= Task instructions =
Transcribe the listing below exactly, leaving nothing out.

= Data provided =

theorem bootCurve_keeps (old : State) (xs : List (Nat × Word)) (s : State) (p : PowerPath) : KeepsHosts (bootCurve old xs s p) s ∧ (bootCurve old xs s p).now = s.now ∧ (bootCurve old xs s p).pending = s.pending ∧ (bootCurve old xs s p).out = s.out ∧ (bootCurve old xs s p).freeCtr = s.freeCtr ∧ (bootCurve old xs s p).limits = s.limits ∧ (bootCurve old xs s p).folioOn = s.folioOn ∧ (bootCurve old xs s p).strokeBase = s.strokeBase ∧ (bootCurve old xs s p).resyncAt = s.resyncAt ∧ (bootCurve old xs s p).pairs = s.pairs ∧ (bootCurve old xs s p).writes = s.writes ∧ (bootCurve old xs s p).staged = s.staged ∧ (bootCurve old xs s p).rubric = s.rubric ∧ (bootCurve old xs s p).trustBySpi = s.trustBySpi ∧ (bootCurve old xs s p).trustConfigured = s.trustConfigured ∧ (bootCurve old xs s p).link = s.link ∧ (bootCurve old xs s p).localEvents = s.localEvents ∧ (bootCurve old xs s p).localLost = s.localLost ∧ (bootCurve old xs s p).margin = s.margin ∧ (bootCurve old xs s p).disc = s.disc ∧ (bootCurve old xs s p).clusters = s.clusters ∧ (bootCurve old xs s p).engines = s.engines ∧ (bootCurve old xs s p).regionTemp = s.regionTemp ∧ (bootCurve old xs s p).lanes = s.lanes ∧ (bootCurve old xs s p).modes = s.modes ∧ (bootCurve old xs s p).img = s.img ∧ (bootCurve old xs s p).nor = s.nor ∧ (bootCurve old xs s p).blot = s.blot ∧ (bootCurve old xs s p).sealUnit = s.sealUnit ∧ (bootCurve old xs s p).vauxOk = s.vauxOk ∧ (bootCurve old xs s p).pd = s.pd ∧ (bootCurve old xs s p).ptp = s.ptp ∧ (bootCurve old xs s p).devices = s.devices ∧ (bootCurve old xs s p).eth = s.eth ∧ (bootCurve old xs s p).prp = s.prp ∧ (bootCurve old xs s p).pcie = s.pcie ∧ (bootCurve old xs s p).timelines = s.timelines ∧ (bootCurve old xs s p).cvis = s.cvis ∧ (bootCurve old xs s p).cviews = s.cviews ∧ (bootCurve old xs s p).cports = s.cports ∧ (bootCurve old xs s p).ligs = s.ligs ∧ (bootCurve old xs s p).func = s.func ∧ (bootCurve old xs s p).pins = s.pins := by
  generalize h : bootCurve old xs s p = t; unfold bootCurve at h; dsimp only at h; (repeat' split at h) <;> (subst h; simp [*, curveRefused_keeps _ _, setCurveBad_keeps _ _ _, setReg_keeps _ _ _])

theorem applySettings_keeps (s : State) (xs : List (Nat × Word)) : KeepsHosts (applySettings s xs) s ∧ (applySettings s xs).now = s.now ∧ (applySettings s xs).pending = s.pending ∧ (applySettings s xs).out = s.out ∧ (applySettings s xs).freeCtr = s.freeCtr ∧ (applySettings s xs).limits = s.limits ∧ (applySettings s xs).folioOn = s.folioOn ∧ (applySettings s xs).strokeBase = s.strokeBase ∧ (applySettings s xs).resyncAt = s.resyncAt ∧ (applySettings s xs).pairs = s.pairs ∧ (applySettings s xs).writes = s.writes ∧ (applySettings s xs).staged = s.staged ∧ (applySettings s xs).rubric = s.rubric ∧ (applySettings s xs).trustBySpi = s.trustBySpi ∧ (applySettings s xs).trustConfigured = s.trustConfigured ∧ (applySettings s xs).link = s.link ∧ (applySettings s xs).localEvents = s.localEvents ∧ (applySettings s xs).localLost = s.localLost ∧ (applySettings s xs).margin = s.margin ∧ (applySettings s xs).disc = s.disc ∧ (applySettings s xs).clusters = s.clusters ∧ (applySettings s xs).engines = s.engines ∧ (applySettings s xs).regionTemp = s.regionTemp ∧ (applySettings s xs).lanes = s.lanes ∧ (applySettings s xs).modes = s.modes ∧ (applySettings s xs).img = s.img ∧ (applySettings s xs).nor = s.nor ∧ (applySettings s xs).blot = s.blot ∧ (applySettings s xs).sealUnit = s.sealUnit ∧ (applySettings s xs).vauxOk = s.vauxOk ∧ (applySettings s xs).pd = s.pd ∧ (applySettings s xs).ptp = s.ptp ∧ (applySettings s xs).devices = s.devices ∧ (applySettings s xs).eth = s.eth ∧ (applySettings s xs).prp = s.prp ∧ (applySettings s xs).pcie = s.pcie ∧ (applySettings s xs).timelines = s.timelines ∧ (applySettings s xs).cvis = s.cvis ∧ (applySettings s xs).cviews = s.cviews ∧ (applySettings s xs).cports = s.cports ∧ (applySettings s xs).ligs = s.ligs ∧ (applySettings s xs).func = s.func ∧ (applySettings s xs).pins = s.pins := by
  simp [applySettings, applySetting_keeps _ _, bootCurve_keeps _ _ _ _]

= Output below =
theorem bootCurve_keeps (old : State) (xs : List (Nat × Word)) (s : State) (p : PowerPath) : KeepsHosts (bootCurve old xs s p) s ∧ (bootCurve old xs s p).now = s.now ∧ (bootCurve old xs s p).pending = s.pending ∧ (bootCurve old xs s p).out = s.out ∧ (bootCurve old xs s p).freeCtr = s.freeCtr ∧ (bootCurve old xs s p).limits = s.limits ∧ (bootCurve old xs s p).folioOn = s.folioOn ∧ (bootCurve old xs s p).strokeBase = s.strokeBase ∧ (bootCurve old xs s p).resyncAt = s.resyncAt ∧ (bootCurve old xs s p).pairs = s.pairs ∧ (bootCurve old xs s p).writes = s.writes ∧ (bootCurve old xs s p).staged = s.staged ∧ (bootCurve old xs s p).rubric = s.rubric ∧ (bootCurve old xs s p).trustBySpi = s.trustBySpi ∧ (bootCurve old xs s p).trustConfigured = s.trustConfigured ∧ (bootCurve old xs s p).link = s.link ∧ (bootCurve old xs s p).localEvents = s.localEvents ∧ (bootCurve old xs s p).localLost = s.localLost ∧ (bootCurve old xs s p).margin = s.margin ∧ (bootCurve old xs s p).disc = s.disc ∧ (bootCurve old xs s p).clusters = s.clusters ∧ (bootCurve old xs s p).engines = s.engines ∧ (bootCurve old xs s p).regionTemp = s.regionTemp ∧ (bootCurve old xs s p).lanes = s.lanes ∧ (bootCurve old xs s p).modes = s.modes ∧ (bootCurve old xs s p).img = s.img ∧ (bootCurve old xs s p).nor = s.nor ∧ (bootCurve old xs s p).blot = s.blot ∧ (bootCurve old xs s p).sealUnit = s.sealUnit ∧ (bootCurve old xs s p).vauxOk = s.vauxOk ∧ (bootCurve old xs s p).pd = s.pd ∧ (bootCurve old xs s p).ptp = s.ptp ∧ (bootCurve old xs s p).devices = s.devices ∧ (bootCurve old xs s p).eth = s.eth ∧ (bootCurve old xs s p).prp = s.prp ∧ (bootCurve old xs s p).pcie = s.pcie ∧ (bootCurve old xs s p).timelines = s.timelines ∧ (bootCurve old xs s p).cvis = s.cvis ∧ (bootCurve old xs s p).cviews = s.cviews ∧ (bootCurve old xs s p).cports = s.cports ∧ (bootCurve old xs s p).ligs = s.ligs ∧ (bootCurve old xs s p).func = s.func ∧ (bootCurve old xs s p).pins = s.pins := by
  generalize h : bootCurve old xs s p = t; unfold bootCurve at h; dsimp only at h; (repeat' split at h) <;> (subst h; simp [*, curveRefused_keeps _ _, setCurveBad_keeps _ _ _, setReg_keeps _ _ _])

theorem applySettings_keeps (s : State) (xs : List (Nat × Word)) : KeepsHosts (applySettings s xs) s ∧ (applySettings s xs).now = s.now ∧ (applySettings s xs).pending = s.pending ∧ (applySettings s xs).out = s.out ∧ (applySettings s xs).freeCtr = s.freeCtr ∧ (applySettings s xs).limits = s.limits ∧ (applySettings s xs).folioOn = s.folioOn ∧ (applySettings s xs).strokeBase = s.strokeBase ∧ (applySettings s xs).resyncAt = s.resyncAt ∧ (applySettings s xs).pairs = s.pairs ∧ (applySettings s xs).writes = s.writes ∧ (applySettings s xs).staged = s.staged ∧ (applySettings s xs).rubric = s.rubric ∧ (applySettings s xs).trustBySpi = s.trustBySpi ∧ (applySettings s xs).trustConfigured = s.trustConfigured ∧ (applySettings s xs).link = s.link ∧ (applySettings s xs).localEvents = s.localEvents ∧ (applySettings s xs).localLost = s.localLost ∧ (applySettings s xs).margin = s.margin ∧ (applySettings s xs).disc = s.disc ∧ (applySettings s xs).clusters = s.clusters ∧ (applySettings s xs).engines = s.engines ∧ (applySettings s xs).regionTemp = s.regionTemp ∧ (applySettings s xs).lanes = s.lanes ∧ (applySettings s xs).modes = s.modes ∧ (applySettings s xs).img = s.img ∧ (applySettings s xs).nor = s.nor ∧ (applySettings s xs).blot = s.blot ∧ (applySettings s xs).sealUnit = s.sealUnit ∧ (applySettings s xs).vauxOk = s.vauxOk ∧ (applySettings s xs).pd = s.pd ∧ (applySettings s xs).ptp = s.ptp ∧ (applySettings s xs).devices = s.devices ∧ (applySettings s xs).eth = s.eth ∧ (applySettings s xs).prp = s.prp ∧ (applySettings s xs).pcie = s.pcie ∧ (applySettings s xs).timelines = s.timelines ∧ (applySettings s xs).cvis = s.cvis ∧ (applySettings s xs).cviews = s.cviews ∧ (applySettings s xs).cports = s.cports ∧ (applySettings s xs).ligs = s.ligs ∧ (applySettings s xs).func = s.func ∧ (applySettings s xs).pins = s.pins := by
  simp [applySettings, applySetting_keeps _ _, bootCurve_keeps _ _ _ _]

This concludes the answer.